-- ==== Sys2Proof/Machine/SteamDispatch.lean ====
section
/-! DEFINITION. The dispatch unit (08_steam_header_and_turbine_dispatch.md): sink state, steam load, order queue, ramped
setpoint, allowed load. -/

namespace Sys2Proof.Machine

/-! ### Sink state (R141) -/

/-- Whether the effective turbine status is 1, ONLINE. -/
def State.turbineOnline (s : State) : Bool := s.roleValue s.plantBinding.turbineStatus = some 1

/-- The sink state that the two status channels give (R141). -/
def State.sinkFromStatus (s : State) : Sink :=
  if s.turbineOnline then .full
  else if s.roleValue s.plantBinding.bypassStatus = some 1 then .limited
  else .none

/-- The sink state is derived again; a change is posted to both feed admission units (R141). -/
def deriveSink (s : State) : State :=
  let sink := s.sinkFromStatus
  if sink = s.dispatch.sink then s
  else inAnyOrder [sinkChange .one, sinkChange .two] (s.modDispatch fun d => { d with sink := sink })

/-! ### Steam load (R142) -/

/-- A line's contribution to the steam load (R142). -/
def State.contribution (s : State) (l : Line) : Nat :=
  match s.roleValue (s.binding l).drumLevel, s.roleValue (s.binding l).steamFlow with
  | some drum, some flow =>
    if s.lineLimit l .drumLow ≤ drum then flow.toNat * (s.limit (.plant .steamFactor)).toNat / 1000 else 0
  | _, _ => 0

/-! ### Allowed load (R149 to R153) -/

/-- The least of the four terms, 0 while the turbine is not ONLINE (R149). -/
def State.allowedNow (s : State) : Nat :=
  if s.turbineOnline then
    let load := Nat.min (Nat.min (s.dispatch.ramped / 60) s.dispatch.steamLoad) s.maxLoad
    match s.dispatch.cap with
    | some cap => Nat.min load (cap / 60)
    | none => load
  else 0

/-- The allowed load is computed again and compared with the value held: a fall is posted to the guard with the
priority named (R151), and every change is handed to follow while follow is ON (R150, R153). -/
def recomputeAllowed (pr : Priority) (s : State) : State :=
  let old := s.dispatch.allowed
  let new := s.allowedNow
  if new = old then s
  else
    let s := s.modDispatch fun d => { d with allowed := new }
    let s := if new < old then turbineEnforce new pr s else s
    if s.dispatch.follow then followAllowed s else s

/-! ### The events at the dispatch unit (R150) -/

/-- The steam load is computed again, and the allowed load with it (R142, R150). -/
def dispatchSteam (s : State) : State :=
  recomputeAllowed .routine
    (s.modDispatch fun d => { d with steamLoad := s.contribution .one + s.contribution .two })

/-- A turbine status update: sink state, then the allowed load, URGENT where the turbine leaves ONLINE (R141, R151). -/
def dispatchTurbine (s : State) : State :=
  let was := s.dispatch.online
  let now := s.turbineOnline
  let s := deriveSink (s.modDispatch fun d => { d with online := now })
  recomputeAllowed (if was && !now then .urgent else .routine) s

/-- A bypass status update changes only the sink state (R150). -/
def dispatchBypass (s : State) : State := deriveSink s

/-- A limit change of MAX_LOAD (R150). -/
def dispatchMaxLoad (s : State) : State := recomputeAllowed .routine s

/-- A cap change posted by the runback unit (R150, R151). -/
def capPosted (cap : Option Nat) (s : State) : State :=
  recomputeAllowed .urgent (s.modDispatch fun d => { d with cap := cap })

/-! ### Orders (R144 to R148) -/

/-- Due orders leave the queue from the head, each setting target and ramp rate; a standing rate of 0 is a step (R147). -/
def activate (s : State) : State :=
  let due := s.dispatch.orders.takeWhile fun o => o.effective ≤ s.plantTime
  match due.getLast? with
  | some o =>
    s.modDispatch fun d =>
      { d with
        orders := d.orders.drop due.length
        target := o.target
        rate := o.rate
        ramped := if o.rate = 0 then o.target * 60 else d.ramped }
  | none => s

/-- The ramped setpoint moves toward the target (R148). -/
def DispatchUnit.moveRamp (d : DispatchUnit) : DispatchUnit :=
  let goal := d.target * 60
  if d.rate = 0 then { d with ramped := goal }
  else if d.ramped < goal then { d with ramped := Nat.min goal (d.ramped + d.rate) }
  else { d with ramped := Nat.max goal (d.ramped - d.rate) }

/-- A second tick at the dispatch unit (R147, R148, R150). -/
def dispatchTick (s : State) : State := recomputeAllowed .routine ((activate s).modDispatch DispatchUnit.moveRamp)

/-- A time-set event at the dispatch unit (R44, R147). -/
def dispatchTimeSet (s : State) : State := recomputeAllowed .routine (activate s)

/-- An order is inserted by its effective time, behind every queued order of an equal time (R144). -/
def insertOrder (o : Order) : List Order → List Order
  | [] => [o]
  | q :: rest => if q.effective ≤ o.effective then q :: insertOrder o rest else o :: q :: rest

/-- A SCHEDULE (R144), up to the activation test. -/
def schedule (o : Order) (s : State) : State × AckStatus :=
  if (s.limit (.plant .maxLoad)) < (o.target : Int) then (s, .refusedRange)
  else if 600 < o.rate then (s, .refusedRange)
  else if s.plantTime + 604800 < o.effective then (s, .refusedRange)
  else if s.dispatch.orders.any (·.number = o.number) then
    (s.modDispatch fun d =>
      { d with orders := insertOrder o (d.orders.filter fun q => q.number ≠ o.number) }, .replaced)
  else if 16 ≤ s.dispatch.orders.length then (s, .refusedFull)
  else (s.modDispatch fun d => { d with orders := insertOrder o d.orders }, .accepted)

/-- The handling of a well-formed ORDER by its verb, with the status it gives (R9, R143 to R145, R147). -/
def orderHandled (payload : List Byte) (s : State) : State × AckStatus :=
  let number := u16At payload 0
  match byteAt payload 2 with
  | 1 =>
    let (s, st) := schedule ⟨number, u32At payload 3, u16At payload 7, u16At payload 9⟩ s
    (recomputeAllowed .routine (activate s), st)
  | 2 =>
    if s.dispatch.orders.any (·.number = number) then
      (s.modDispatch fun d => { d with orders := d.orders.filter fun q => q.number ≠ number }, .cancelled)
    else (s, .unknown)
  | 3 => (s.modDispatch fun d => { d with orders := [] }, .cleared)
  | _ => (s, .refusedRange)

/-- The ORDER_ACK: order number, status, pending count; lost where the queue has no slot (R143, R31). -/
def orderAck (dest : Byte) (number : Nat) (st : AckStatus) (s : State) : State :=
  match s.enterOrigin .supervisor .routine dest kindOrderAck
      (be16 number ++ [u8 st.code, u8 s.dispatch.orders.length]) with
  | some s' => s'
  | none => originLoss .supervisor s

/-- A well-formed ORDER reaching the dispatch unit: handling, ORDER_ACK, and ORDER_REFUSED on a refusal (R143). -/
def handleOrder (f : Frame) (s : State) : State :=
  let (s, st) := orderHandled f.payload s
  let s := orderAck f.src (u16At f.payload 0) st s
  match st with
  | .refusedRange => setCause .orderRefused none (u16At f.payload 0) s
  | .refusedFull => setCause .orderRefused none (u16At f.payload 0) s
  | _ => s

end Sys2Proof.Machine
end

● **WORK TO COMPLETE**
The expected output is every line of the records in which the string "turbineOnline" appears.

● **TASK RESPONSE**
def State.turbineOnline (s : State) : Bool := s.roleValue s.plantBinding.turbineStatus = some 1
  if s.turbineOnline then .full
  if s.turbineOnline then
  let now := s.turbineOnline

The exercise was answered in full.